» TASK DETAILS: Filter the entries down to the lines holding "using", then copy those lines.

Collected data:
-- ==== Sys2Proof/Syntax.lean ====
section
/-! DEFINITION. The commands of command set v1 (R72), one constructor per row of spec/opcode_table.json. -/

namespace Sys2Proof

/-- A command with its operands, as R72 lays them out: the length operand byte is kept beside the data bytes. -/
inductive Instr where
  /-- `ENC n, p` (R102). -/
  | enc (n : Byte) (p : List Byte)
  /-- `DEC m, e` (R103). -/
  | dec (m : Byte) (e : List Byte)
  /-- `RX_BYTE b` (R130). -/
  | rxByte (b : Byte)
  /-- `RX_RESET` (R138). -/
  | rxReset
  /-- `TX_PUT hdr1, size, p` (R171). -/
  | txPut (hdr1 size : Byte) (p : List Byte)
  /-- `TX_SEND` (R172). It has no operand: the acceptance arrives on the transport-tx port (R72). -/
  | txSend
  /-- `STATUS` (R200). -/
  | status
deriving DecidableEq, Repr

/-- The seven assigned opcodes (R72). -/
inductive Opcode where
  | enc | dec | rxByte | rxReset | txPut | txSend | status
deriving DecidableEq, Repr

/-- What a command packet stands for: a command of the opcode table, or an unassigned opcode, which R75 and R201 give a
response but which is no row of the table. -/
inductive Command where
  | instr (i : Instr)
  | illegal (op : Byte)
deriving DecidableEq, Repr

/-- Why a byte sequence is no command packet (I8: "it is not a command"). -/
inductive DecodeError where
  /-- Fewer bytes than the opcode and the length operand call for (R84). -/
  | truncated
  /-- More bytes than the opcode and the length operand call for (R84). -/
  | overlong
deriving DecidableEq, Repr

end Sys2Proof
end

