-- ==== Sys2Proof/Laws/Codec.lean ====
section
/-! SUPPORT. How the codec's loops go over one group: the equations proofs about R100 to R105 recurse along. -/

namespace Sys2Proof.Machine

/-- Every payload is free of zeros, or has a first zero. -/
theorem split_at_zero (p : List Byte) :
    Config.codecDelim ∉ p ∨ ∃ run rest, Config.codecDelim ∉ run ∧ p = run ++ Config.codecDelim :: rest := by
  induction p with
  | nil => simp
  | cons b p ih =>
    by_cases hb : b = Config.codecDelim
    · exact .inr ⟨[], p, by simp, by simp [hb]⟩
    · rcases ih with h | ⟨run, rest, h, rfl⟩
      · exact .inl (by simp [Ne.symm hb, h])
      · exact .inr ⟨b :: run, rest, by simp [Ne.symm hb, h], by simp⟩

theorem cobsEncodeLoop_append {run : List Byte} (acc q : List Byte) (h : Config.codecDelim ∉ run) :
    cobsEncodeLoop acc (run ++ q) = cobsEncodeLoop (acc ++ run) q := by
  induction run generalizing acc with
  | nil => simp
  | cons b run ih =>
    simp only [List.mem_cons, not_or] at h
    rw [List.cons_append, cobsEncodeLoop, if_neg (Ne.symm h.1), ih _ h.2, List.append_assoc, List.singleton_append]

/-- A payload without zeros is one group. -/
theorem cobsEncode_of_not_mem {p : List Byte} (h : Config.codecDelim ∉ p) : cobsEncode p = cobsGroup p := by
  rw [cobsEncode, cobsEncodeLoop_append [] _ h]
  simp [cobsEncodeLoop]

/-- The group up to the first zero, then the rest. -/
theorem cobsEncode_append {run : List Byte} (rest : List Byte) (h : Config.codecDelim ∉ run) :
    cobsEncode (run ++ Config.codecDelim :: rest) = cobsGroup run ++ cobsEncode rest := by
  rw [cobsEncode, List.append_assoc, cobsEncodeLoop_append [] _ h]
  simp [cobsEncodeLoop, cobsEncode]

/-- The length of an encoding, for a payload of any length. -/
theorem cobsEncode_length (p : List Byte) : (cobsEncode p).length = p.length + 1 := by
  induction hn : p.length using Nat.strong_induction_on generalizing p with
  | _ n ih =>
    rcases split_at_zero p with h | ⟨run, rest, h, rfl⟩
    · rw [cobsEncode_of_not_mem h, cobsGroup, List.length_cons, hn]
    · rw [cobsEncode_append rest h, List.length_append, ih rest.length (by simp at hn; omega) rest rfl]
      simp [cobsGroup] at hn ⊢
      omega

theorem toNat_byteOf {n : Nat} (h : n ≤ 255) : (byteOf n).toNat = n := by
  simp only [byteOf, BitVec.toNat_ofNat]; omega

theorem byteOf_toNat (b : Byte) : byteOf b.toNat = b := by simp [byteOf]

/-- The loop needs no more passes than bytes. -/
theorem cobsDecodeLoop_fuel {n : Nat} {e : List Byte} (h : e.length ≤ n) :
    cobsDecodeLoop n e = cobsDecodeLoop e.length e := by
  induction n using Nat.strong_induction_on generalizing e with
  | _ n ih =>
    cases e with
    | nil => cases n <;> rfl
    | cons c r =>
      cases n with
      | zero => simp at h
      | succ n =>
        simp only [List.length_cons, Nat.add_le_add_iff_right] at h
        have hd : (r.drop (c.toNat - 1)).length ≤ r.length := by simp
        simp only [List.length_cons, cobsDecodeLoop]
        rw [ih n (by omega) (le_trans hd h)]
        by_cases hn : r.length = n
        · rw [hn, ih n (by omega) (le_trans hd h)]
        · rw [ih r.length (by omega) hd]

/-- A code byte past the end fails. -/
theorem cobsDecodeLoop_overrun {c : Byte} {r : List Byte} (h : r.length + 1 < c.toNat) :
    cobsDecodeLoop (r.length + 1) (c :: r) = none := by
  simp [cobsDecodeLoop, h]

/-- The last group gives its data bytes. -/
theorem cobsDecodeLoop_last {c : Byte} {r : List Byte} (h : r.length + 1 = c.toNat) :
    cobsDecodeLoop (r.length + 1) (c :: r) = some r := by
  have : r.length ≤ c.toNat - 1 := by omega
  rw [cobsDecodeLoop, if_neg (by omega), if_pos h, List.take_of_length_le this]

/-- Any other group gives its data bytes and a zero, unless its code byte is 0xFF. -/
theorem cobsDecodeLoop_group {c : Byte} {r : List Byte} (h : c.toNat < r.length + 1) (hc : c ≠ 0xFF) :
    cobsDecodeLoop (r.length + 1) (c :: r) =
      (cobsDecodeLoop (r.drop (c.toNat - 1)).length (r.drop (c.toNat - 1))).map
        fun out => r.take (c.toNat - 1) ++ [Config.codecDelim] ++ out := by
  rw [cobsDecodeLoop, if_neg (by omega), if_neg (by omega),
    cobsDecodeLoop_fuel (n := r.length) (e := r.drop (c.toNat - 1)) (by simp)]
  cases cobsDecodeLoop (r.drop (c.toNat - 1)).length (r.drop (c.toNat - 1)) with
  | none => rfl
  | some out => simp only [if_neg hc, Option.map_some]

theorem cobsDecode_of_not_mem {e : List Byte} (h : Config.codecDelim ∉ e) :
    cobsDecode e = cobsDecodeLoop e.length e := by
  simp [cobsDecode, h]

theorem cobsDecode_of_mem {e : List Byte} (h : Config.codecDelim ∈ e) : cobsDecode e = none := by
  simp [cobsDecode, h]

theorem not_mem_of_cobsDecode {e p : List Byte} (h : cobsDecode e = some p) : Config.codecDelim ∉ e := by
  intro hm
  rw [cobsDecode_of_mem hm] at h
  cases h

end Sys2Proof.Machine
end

» ANSWER SPACE:
  induction hn : p.length using Nat.strong_induction_on generalizing p with
  induction n using Nat.strong_induction_on generalizing e with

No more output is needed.